TO DO
Reproduce word for word the lines between those holding "na = label ∧" and "((decodeSpnAbsence s.numerics p", inclusive, and nothing else from the data below.

(Stored data)
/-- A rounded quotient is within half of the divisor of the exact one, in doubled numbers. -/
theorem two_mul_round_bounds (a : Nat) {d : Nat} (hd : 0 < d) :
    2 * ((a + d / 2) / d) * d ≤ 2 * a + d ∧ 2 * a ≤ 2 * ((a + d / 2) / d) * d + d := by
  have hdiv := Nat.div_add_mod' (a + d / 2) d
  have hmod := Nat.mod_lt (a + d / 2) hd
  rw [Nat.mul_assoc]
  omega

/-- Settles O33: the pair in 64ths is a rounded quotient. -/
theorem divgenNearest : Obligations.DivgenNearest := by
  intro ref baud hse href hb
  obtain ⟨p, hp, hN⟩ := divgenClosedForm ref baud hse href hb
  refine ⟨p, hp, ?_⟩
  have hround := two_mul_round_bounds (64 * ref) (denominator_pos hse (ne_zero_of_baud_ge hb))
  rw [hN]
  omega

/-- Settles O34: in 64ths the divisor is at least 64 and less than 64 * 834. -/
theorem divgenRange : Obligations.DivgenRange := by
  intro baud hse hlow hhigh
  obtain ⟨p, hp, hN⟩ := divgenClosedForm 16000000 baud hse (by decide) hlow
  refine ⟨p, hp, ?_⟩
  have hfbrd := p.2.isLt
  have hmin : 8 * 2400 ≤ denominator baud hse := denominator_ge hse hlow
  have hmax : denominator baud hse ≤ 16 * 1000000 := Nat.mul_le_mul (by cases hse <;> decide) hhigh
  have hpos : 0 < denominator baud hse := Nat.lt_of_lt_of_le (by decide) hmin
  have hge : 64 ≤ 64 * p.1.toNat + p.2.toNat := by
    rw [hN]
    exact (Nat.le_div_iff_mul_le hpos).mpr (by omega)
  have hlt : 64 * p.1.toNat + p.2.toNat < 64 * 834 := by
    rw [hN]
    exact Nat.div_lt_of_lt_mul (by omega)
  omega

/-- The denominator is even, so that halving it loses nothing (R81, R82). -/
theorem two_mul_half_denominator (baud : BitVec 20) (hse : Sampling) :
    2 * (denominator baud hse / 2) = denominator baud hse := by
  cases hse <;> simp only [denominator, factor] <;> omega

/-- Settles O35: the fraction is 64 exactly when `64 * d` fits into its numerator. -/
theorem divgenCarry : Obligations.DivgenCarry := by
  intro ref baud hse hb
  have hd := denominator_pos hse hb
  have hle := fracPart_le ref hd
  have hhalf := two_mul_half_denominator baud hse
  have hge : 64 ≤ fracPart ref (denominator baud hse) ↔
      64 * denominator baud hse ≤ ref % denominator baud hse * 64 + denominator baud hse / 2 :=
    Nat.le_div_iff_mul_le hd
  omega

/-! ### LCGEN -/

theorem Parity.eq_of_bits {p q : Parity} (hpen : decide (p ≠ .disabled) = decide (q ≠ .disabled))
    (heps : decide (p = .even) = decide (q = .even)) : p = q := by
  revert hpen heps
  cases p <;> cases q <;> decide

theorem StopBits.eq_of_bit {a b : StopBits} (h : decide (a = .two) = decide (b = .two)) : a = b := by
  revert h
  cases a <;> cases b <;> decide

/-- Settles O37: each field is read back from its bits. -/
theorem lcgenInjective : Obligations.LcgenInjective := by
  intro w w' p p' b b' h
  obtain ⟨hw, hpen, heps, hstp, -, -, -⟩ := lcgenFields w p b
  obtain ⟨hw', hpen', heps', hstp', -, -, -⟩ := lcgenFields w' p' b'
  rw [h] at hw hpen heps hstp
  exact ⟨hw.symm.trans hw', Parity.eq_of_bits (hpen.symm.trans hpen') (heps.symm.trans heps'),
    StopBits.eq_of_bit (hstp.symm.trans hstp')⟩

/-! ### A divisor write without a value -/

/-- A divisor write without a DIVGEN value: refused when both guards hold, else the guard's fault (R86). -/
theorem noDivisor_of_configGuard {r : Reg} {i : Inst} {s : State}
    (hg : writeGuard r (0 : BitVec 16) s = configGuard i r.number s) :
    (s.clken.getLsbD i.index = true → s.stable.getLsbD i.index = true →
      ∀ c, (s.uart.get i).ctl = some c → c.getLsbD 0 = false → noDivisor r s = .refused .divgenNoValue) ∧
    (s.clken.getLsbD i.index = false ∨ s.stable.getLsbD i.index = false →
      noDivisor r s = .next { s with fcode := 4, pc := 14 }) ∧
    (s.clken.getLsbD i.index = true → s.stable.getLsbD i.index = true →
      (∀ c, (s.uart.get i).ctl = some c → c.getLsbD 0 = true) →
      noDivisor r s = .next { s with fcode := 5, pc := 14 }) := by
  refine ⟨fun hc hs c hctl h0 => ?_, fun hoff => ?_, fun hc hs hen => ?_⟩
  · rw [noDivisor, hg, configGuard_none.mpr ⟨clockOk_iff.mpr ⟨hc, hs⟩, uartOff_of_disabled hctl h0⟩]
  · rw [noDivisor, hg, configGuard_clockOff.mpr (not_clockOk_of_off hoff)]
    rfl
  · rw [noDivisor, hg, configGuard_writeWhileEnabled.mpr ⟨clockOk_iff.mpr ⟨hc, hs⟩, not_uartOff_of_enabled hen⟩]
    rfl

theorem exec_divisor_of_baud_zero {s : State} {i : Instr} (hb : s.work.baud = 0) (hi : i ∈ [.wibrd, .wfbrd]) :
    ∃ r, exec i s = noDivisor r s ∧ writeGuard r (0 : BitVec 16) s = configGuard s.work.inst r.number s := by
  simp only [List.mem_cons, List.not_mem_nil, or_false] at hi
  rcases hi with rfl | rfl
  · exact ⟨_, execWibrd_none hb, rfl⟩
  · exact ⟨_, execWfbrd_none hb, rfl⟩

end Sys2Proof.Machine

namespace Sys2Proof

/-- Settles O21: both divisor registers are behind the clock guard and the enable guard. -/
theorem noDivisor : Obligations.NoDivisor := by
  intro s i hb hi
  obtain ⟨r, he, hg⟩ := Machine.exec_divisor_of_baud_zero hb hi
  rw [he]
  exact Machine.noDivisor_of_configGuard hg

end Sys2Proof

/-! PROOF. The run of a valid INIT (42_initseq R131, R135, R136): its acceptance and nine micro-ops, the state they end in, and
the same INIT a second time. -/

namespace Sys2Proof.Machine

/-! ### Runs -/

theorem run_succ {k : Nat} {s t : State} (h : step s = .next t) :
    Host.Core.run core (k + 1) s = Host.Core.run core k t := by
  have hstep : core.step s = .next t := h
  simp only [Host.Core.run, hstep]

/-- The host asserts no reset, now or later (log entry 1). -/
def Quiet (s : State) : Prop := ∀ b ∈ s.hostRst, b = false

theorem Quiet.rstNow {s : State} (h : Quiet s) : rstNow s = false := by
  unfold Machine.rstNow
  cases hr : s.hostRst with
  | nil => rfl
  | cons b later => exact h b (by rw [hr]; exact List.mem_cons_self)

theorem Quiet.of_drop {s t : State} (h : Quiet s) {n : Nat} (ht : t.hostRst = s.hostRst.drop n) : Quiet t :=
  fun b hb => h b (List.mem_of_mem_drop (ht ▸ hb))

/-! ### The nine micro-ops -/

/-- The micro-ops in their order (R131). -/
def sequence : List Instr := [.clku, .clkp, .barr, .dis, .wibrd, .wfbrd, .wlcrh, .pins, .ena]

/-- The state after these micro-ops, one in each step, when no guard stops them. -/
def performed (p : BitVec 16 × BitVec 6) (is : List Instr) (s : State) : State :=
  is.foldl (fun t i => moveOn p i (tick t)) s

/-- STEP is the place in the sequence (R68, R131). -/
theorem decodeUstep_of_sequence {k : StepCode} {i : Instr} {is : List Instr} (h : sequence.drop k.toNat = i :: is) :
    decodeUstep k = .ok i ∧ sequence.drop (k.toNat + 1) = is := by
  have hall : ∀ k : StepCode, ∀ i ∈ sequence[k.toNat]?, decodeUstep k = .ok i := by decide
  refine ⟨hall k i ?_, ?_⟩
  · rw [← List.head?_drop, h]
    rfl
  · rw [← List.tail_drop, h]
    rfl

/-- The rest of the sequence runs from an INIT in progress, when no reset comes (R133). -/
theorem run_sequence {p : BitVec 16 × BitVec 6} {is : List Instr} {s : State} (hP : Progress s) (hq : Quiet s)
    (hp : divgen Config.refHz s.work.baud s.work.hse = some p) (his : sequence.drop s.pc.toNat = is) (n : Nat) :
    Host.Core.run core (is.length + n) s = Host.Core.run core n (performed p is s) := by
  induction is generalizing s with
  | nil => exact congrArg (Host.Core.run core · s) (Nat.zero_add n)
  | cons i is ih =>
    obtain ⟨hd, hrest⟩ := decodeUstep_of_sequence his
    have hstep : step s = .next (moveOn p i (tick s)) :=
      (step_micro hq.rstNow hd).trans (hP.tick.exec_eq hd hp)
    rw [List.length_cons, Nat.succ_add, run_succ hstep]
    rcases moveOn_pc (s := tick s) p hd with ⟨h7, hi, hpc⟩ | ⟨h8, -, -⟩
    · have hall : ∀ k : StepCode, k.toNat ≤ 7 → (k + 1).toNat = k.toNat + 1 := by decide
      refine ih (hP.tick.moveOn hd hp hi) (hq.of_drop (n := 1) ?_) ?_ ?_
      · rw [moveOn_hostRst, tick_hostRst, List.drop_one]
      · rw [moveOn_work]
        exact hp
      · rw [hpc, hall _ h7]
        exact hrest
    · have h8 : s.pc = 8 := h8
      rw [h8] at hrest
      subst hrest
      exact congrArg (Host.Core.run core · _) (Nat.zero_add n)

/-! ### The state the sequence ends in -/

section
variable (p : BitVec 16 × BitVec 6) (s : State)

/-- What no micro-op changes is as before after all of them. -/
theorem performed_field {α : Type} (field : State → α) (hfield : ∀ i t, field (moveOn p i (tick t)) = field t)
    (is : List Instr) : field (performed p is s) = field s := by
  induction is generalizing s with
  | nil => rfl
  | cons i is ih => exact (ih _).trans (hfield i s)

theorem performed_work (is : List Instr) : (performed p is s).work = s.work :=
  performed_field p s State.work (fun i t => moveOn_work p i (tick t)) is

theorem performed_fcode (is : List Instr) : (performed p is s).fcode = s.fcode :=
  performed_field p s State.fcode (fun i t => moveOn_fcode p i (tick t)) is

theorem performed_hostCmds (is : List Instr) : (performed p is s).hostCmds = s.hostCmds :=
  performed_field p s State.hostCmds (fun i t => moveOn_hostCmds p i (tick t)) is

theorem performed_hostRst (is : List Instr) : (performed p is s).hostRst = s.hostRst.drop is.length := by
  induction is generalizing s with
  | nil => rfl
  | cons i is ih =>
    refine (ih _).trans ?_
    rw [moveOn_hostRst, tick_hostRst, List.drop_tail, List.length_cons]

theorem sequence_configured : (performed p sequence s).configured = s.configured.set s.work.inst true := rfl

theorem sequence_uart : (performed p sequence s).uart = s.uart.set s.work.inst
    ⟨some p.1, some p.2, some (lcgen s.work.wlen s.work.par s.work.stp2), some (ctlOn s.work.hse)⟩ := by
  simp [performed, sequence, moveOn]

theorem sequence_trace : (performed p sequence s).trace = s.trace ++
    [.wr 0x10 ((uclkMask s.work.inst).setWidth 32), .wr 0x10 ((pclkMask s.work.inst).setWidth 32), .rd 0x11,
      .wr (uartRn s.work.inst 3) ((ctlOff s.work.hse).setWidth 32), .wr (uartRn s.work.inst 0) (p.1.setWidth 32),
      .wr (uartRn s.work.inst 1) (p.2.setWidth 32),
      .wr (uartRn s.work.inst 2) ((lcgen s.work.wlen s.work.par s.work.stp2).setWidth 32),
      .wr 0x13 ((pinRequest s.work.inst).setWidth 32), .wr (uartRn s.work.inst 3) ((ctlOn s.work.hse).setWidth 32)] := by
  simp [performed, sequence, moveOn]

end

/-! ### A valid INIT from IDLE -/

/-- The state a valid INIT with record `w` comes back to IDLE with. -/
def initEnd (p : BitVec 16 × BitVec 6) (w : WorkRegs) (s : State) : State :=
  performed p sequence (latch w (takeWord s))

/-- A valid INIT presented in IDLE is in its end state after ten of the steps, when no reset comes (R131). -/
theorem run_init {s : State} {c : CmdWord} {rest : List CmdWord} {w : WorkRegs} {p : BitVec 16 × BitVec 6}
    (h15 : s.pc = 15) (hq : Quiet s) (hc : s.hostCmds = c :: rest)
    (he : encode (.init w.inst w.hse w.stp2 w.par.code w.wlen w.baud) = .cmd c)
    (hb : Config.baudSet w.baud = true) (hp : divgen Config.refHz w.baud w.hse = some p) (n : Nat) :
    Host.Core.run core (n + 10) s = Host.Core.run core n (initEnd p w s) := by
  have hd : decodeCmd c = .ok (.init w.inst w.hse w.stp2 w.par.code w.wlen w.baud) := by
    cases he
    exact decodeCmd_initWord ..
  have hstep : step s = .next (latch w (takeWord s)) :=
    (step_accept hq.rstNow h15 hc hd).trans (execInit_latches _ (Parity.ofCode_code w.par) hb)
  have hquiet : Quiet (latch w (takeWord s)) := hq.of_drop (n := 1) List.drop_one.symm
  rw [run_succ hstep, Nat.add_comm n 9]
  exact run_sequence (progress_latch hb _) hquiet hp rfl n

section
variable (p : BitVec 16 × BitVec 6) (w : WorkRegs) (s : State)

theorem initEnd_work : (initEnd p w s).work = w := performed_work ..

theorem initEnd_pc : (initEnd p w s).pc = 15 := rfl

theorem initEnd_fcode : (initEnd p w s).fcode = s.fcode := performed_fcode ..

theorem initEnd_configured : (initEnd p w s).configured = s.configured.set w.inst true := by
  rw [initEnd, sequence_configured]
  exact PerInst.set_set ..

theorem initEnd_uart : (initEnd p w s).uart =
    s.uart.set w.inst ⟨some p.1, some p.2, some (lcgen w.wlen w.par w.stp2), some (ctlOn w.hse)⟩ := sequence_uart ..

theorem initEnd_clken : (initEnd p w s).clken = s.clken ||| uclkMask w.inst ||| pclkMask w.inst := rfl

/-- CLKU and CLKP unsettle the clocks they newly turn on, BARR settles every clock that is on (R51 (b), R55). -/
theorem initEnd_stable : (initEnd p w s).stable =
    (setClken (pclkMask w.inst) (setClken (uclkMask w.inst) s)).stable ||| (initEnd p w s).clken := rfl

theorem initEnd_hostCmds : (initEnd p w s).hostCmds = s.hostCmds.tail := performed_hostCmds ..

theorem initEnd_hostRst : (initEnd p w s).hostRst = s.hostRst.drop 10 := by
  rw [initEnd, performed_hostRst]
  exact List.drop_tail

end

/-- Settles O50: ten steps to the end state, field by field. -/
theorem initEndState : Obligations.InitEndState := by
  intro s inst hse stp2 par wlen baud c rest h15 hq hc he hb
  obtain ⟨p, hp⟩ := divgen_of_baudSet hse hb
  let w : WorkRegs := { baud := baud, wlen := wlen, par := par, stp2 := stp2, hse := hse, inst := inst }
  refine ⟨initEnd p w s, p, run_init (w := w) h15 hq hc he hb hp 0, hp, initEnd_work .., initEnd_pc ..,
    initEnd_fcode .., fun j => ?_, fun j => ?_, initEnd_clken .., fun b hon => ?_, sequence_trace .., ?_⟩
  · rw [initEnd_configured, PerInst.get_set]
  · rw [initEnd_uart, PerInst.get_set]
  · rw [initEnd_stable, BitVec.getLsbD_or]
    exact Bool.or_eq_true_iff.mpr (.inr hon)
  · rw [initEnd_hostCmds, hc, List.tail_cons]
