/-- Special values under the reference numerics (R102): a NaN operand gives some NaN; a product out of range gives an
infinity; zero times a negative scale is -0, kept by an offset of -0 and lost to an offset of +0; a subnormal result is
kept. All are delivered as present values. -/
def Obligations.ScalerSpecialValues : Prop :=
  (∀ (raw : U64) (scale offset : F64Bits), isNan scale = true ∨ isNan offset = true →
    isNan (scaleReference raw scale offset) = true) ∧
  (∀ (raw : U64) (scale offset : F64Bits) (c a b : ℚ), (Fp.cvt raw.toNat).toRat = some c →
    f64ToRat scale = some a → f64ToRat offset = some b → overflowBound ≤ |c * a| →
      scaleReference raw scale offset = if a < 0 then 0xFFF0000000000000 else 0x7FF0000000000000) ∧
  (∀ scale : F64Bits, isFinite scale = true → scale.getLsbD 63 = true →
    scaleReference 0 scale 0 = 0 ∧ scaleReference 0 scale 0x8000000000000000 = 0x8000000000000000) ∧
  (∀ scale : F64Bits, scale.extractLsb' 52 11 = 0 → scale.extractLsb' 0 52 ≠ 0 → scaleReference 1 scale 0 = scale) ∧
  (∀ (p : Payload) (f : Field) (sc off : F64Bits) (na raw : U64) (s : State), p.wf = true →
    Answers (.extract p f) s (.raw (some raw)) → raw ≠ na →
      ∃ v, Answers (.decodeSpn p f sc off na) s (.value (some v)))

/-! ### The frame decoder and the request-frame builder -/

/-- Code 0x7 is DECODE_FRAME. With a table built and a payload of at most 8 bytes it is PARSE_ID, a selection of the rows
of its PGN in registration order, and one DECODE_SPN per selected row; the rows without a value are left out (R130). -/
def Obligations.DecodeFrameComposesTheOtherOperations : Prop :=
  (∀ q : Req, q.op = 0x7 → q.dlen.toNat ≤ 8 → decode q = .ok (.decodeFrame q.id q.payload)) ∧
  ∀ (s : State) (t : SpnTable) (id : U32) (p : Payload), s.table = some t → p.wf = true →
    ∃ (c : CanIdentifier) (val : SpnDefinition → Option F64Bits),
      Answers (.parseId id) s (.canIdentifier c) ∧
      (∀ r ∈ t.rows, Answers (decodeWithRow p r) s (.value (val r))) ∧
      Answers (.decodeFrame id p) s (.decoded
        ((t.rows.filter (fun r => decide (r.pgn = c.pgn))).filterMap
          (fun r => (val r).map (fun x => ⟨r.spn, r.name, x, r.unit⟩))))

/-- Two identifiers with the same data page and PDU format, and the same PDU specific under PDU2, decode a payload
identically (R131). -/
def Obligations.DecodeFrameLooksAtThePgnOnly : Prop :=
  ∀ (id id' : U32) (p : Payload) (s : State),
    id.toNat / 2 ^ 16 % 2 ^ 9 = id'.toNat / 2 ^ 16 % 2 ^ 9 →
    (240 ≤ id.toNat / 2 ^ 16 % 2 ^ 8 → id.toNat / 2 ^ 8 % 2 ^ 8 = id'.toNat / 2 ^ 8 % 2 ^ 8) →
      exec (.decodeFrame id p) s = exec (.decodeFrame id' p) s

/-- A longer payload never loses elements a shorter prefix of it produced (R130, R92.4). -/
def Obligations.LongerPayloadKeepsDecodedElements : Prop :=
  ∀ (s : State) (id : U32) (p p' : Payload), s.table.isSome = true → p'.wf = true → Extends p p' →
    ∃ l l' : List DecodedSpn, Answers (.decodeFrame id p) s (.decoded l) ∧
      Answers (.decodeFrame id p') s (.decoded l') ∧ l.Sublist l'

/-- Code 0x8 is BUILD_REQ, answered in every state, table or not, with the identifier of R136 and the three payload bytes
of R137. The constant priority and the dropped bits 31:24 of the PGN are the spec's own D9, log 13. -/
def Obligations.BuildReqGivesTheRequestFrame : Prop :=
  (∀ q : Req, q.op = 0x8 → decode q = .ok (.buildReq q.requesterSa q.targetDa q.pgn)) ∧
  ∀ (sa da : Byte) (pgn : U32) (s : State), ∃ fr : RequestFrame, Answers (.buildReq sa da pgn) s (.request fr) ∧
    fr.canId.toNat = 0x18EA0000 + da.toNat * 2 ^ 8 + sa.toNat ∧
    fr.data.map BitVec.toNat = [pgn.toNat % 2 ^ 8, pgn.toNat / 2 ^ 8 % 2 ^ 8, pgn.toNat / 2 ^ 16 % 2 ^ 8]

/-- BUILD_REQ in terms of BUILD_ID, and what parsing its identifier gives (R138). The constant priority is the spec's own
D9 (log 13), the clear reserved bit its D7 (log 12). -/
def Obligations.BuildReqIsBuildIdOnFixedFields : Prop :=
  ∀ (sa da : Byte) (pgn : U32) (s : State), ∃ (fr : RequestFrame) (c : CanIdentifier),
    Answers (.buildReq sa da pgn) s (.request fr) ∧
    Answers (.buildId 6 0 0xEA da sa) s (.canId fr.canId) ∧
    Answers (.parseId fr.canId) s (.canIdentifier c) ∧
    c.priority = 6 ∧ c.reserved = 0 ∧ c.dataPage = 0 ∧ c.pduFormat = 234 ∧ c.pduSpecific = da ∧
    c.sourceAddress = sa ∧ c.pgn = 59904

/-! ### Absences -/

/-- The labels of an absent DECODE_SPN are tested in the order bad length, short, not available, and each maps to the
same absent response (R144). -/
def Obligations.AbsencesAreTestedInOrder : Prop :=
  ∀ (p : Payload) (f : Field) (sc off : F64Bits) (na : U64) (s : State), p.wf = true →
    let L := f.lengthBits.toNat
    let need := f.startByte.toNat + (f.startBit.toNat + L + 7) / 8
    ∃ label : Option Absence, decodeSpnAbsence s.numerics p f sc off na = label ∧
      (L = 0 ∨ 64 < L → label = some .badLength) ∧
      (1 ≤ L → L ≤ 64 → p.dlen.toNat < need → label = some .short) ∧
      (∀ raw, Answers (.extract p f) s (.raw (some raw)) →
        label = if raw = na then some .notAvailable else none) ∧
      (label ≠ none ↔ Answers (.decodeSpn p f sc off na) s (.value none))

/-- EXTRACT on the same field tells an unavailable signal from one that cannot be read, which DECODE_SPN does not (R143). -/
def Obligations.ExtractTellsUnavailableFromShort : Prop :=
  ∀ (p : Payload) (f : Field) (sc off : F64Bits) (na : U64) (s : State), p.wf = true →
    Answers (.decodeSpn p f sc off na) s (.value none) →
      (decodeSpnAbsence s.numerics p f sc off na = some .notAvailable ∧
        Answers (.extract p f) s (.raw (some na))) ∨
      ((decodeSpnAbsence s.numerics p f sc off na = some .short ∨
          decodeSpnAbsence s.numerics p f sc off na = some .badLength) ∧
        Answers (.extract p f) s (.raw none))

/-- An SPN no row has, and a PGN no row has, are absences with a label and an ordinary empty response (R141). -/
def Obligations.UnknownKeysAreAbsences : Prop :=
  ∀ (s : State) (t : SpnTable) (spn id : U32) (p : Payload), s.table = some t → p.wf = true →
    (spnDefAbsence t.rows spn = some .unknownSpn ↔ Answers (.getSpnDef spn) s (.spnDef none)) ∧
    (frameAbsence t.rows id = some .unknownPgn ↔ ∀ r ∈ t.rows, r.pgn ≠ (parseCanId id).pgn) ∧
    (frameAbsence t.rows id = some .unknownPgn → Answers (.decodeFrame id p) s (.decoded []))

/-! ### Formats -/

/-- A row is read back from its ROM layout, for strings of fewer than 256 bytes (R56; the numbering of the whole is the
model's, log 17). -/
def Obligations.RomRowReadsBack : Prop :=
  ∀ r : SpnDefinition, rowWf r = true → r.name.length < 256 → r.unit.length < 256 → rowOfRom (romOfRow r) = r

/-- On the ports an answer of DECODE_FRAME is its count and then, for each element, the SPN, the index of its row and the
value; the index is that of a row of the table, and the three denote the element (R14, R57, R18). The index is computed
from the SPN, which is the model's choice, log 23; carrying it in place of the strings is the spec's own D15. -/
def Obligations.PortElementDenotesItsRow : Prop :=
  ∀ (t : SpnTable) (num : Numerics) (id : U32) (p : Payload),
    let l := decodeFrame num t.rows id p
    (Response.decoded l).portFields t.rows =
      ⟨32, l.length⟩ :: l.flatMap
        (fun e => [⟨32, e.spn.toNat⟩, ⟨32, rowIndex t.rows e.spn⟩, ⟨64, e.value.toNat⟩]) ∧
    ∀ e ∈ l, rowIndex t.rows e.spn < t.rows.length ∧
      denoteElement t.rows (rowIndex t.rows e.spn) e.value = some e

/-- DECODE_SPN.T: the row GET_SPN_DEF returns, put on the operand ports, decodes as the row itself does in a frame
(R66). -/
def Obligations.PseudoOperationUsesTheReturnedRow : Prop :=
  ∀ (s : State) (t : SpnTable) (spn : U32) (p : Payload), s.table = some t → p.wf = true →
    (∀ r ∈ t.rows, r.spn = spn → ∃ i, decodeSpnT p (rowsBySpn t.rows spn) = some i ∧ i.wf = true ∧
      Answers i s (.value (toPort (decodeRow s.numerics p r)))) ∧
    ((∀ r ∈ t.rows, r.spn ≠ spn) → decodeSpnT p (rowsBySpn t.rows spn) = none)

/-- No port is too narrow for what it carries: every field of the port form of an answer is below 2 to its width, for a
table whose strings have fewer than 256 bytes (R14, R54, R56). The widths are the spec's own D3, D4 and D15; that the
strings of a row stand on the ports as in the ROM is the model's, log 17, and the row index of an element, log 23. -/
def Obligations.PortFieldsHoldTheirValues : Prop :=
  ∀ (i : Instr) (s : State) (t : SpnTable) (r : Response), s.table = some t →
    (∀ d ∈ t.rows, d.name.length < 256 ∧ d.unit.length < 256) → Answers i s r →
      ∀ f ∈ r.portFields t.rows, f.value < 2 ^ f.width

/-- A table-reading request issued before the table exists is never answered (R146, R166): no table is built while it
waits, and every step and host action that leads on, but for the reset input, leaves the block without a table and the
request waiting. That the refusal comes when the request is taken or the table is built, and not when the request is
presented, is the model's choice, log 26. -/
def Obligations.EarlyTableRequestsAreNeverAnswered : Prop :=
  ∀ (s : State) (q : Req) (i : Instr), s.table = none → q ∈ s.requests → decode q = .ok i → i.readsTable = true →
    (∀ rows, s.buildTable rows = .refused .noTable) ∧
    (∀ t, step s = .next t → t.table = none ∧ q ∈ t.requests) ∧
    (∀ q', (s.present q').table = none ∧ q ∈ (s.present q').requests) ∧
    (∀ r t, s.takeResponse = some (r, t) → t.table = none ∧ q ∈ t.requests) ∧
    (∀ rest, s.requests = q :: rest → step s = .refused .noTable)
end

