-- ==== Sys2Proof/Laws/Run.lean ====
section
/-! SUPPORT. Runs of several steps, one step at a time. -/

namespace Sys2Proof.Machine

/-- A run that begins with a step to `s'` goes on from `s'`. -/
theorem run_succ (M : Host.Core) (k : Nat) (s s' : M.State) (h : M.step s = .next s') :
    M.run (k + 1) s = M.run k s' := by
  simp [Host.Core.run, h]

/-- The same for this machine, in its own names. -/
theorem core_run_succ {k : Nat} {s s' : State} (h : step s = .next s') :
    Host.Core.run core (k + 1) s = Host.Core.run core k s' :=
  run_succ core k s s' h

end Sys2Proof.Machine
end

EXPECTED ANSWER
    ∃ label : Option Absence, decodeSpnAbsence s.numerics p f sc off na = label ∧
      (L = 0 ∨ 64 < L → label = some .badLength) ∧
      (1 ≤ L → L ≤ 64 → p.dlen.toNat < need → label = some .short) ∧
      (∀ raw, Answers (.extract p f) s (.raw (some raw)) →
        label = if raw = na then some .notAvailable else none) ∧
      (label ≠ none ↔ Answers (.decodeSpn p f sc off na) s (.value none))

/-- EXTRACT on the same field tells an unavailable signal from one that cannot be read, which DECODE_SPN does not (R143). -/
def Obligations.ExtractTellsUnavailableFromShort : Prop :=
  ∀ (p : Payload) (f : Field) (sc off : F64Bits) (na : U64) (s : State), p.wf = true →
    Answers (.decodeSpn p f sc off na) s (.value none) →
      (decodeSpnAbsence s.numerics p f sc off na = some .notAvailable ∧
        Answers (.extract p f) s (.raw (some na))) ∨
      ((decodeSpnAbsence s.numerics p f sc off na = some .short ∨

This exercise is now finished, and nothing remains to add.